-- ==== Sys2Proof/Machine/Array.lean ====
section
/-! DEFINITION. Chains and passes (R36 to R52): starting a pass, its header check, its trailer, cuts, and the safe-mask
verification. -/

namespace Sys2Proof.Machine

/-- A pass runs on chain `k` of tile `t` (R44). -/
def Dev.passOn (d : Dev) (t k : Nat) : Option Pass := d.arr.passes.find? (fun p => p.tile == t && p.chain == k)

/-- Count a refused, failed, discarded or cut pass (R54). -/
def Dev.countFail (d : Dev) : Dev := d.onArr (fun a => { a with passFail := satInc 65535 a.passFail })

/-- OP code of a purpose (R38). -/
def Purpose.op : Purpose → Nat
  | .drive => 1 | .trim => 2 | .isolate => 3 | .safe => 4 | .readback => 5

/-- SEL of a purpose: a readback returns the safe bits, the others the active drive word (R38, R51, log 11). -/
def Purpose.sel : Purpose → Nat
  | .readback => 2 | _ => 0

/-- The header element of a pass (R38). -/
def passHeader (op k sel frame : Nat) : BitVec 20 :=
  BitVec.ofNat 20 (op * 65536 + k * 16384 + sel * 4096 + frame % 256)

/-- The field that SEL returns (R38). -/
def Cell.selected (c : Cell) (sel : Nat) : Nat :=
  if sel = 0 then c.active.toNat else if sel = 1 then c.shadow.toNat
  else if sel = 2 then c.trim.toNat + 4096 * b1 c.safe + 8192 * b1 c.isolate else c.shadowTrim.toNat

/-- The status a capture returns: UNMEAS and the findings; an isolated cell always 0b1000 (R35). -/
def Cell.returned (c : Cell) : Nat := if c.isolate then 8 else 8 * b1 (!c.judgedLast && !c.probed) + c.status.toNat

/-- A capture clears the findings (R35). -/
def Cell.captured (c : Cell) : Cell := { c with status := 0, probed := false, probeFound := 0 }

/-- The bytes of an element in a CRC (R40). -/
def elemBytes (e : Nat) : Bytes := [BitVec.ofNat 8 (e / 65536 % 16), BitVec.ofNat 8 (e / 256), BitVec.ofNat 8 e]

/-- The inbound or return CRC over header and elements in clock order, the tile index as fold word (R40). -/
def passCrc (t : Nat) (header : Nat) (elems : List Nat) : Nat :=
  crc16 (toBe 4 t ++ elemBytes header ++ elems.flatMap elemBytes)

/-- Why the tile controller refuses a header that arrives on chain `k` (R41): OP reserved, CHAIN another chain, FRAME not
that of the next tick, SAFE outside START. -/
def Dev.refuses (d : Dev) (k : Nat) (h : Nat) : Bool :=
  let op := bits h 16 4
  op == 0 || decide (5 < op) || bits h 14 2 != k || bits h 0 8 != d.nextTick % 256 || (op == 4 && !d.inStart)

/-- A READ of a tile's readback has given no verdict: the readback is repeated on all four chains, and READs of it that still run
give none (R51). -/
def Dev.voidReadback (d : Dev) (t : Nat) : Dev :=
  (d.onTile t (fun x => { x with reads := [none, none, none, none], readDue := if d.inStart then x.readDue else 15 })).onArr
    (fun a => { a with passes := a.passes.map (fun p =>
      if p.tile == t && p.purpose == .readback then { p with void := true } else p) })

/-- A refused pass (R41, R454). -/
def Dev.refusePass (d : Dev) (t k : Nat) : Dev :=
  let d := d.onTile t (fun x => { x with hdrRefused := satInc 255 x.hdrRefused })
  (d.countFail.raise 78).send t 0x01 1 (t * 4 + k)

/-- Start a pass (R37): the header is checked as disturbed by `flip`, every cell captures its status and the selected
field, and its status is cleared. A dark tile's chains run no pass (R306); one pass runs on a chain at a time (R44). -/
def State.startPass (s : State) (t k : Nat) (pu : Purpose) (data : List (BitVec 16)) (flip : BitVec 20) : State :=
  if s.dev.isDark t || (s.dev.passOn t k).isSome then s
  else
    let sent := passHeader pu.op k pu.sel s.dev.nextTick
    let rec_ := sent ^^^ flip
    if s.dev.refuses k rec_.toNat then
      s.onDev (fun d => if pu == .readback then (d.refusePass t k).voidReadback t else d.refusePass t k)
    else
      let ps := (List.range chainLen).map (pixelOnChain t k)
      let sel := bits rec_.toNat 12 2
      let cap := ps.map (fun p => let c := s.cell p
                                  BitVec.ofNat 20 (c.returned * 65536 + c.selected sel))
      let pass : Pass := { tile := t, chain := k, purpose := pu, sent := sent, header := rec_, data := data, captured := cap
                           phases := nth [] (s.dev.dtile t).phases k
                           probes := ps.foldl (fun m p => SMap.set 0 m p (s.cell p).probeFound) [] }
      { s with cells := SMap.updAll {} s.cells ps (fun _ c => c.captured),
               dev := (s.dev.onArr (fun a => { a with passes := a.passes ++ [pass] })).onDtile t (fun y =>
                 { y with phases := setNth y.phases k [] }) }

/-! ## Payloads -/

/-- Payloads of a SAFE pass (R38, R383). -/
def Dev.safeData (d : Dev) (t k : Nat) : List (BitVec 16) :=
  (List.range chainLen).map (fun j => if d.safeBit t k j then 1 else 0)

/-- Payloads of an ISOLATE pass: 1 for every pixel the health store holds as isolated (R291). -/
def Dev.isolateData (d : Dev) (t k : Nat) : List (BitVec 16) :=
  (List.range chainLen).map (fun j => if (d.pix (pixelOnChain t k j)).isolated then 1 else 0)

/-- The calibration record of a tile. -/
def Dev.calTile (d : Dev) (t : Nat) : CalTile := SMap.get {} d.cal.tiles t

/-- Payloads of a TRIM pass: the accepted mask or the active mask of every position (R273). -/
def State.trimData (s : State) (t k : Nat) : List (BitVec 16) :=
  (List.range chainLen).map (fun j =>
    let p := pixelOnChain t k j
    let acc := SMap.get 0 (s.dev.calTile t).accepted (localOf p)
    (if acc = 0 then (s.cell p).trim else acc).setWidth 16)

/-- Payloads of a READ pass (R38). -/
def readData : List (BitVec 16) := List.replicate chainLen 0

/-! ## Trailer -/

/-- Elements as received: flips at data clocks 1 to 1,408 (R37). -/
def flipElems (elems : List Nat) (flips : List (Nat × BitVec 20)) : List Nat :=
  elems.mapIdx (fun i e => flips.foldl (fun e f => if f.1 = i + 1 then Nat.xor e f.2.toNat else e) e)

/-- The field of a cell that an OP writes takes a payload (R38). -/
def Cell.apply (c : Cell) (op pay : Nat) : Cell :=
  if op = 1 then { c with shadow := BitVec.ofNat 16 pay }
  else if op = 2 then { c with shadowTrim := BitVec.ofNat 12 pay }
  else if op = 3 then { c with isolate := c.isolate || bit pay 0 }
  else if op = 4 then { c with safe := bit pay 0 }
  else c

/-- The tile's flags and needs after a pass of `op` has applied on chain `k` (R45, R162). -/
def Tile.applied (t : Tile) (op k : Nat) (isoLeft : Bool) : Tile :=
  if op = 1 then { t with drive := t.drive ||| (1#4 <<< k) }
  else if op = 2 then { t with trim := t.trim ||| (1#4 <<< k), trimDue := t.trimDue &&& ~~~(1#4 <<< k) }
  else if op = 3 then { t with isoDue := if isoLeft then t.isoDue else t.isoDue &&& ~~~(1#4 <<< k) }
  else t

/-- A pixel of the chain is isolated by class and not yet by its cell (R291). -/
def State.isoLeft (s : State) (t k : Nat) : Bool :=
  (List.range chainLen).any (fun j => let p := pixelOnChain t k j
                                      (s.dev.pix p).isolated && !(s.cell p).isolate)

* _Goal of the exercise_
All that is needed is the exact run of lines above from the line containing "and the selected" through the line containing "position (R273). -/", both of them included.

* _Answer space_
/-- Start a pass (R37): the header is checked as disturbed by `flip`, every cell captures its status and the selected
field, and its status is cleared. A dark tile's chains run no pass (R306); one pass runs on a chain at a time (R44). -/
def State.startPass (s : State) (t k : Nat) (pu : Purpose) (data : List (BitVec 16)) (flip : BitVec 20) : State :=
  if s.dev.isDark t || (s.dev.passOn t k).isSome then s
  else
    let sent := passHeader pu.op k pu.sel s.dev.nextTick
    let rec_ := sent ^^^ flip
    if s.dev.refuses k rec_.toNat then
      s.onDev (fun d => if pu == .readback then (d.refusePass t k).voidReadback t else d.refusePass t k)
    else
      let ps := (List.range chainLen).map (pixelOnChain t k)
      let sel := bits rec_.toNat 12 2
      let cap := ps.map (fun p => let c := s.cell p
                                  BitVec.ofNat 20 (c.returned * 65536 + c.selected sel))
      let pass : Pass := { tile := t, chain := k, purpose := pu, sent := sent, header := rec_, data := data, captured := cap
                           phases := nth [] (s.dev.dtile t).phases k
                           probes := ps.foldl (fun m p => SMap.set 0 m p (s.cell p).probeFound) [] }
      { s with cells := SMap.updAll {} s.cells ps (fun _ c => c.captured),
               dev := (s.dev.onArr (fun a => { a with passes := a.passes ++ [pass] })).onDtile t (fun y =>
                 { y with phases := setNth y.phases k [] }) }

/-! ## Payloads -/

/-- Payloads of a SAFE pass (R38, R383). -/
def Dev.safeData (d : Dev) (t k : Nat) : List (BitVec 16) :=
  (List.range chainLen).map (fun j => if d.safeBit t k j then 1 else 0)

/-- Payloads of an ISOLATE pass: 1 for every pixel the health store holds as isolated (R291). -/
def Dev.isolateData (d : Dev) (t k : Nat) : List (BitVec 16) :=
  (List.range chainLen).map (fun j => if (d.pix (pixelOnChain t k j)).isolated then 1 else 0)

/-- The calibration record of a tile. -/
def Dev.calTile (d : Dev) (t : Nat) : CalTile := SMap.get {} d.cal.tiles t

/-- Payloads of a TRIM pass: the accepted mask or the active mask of every position (R273). -/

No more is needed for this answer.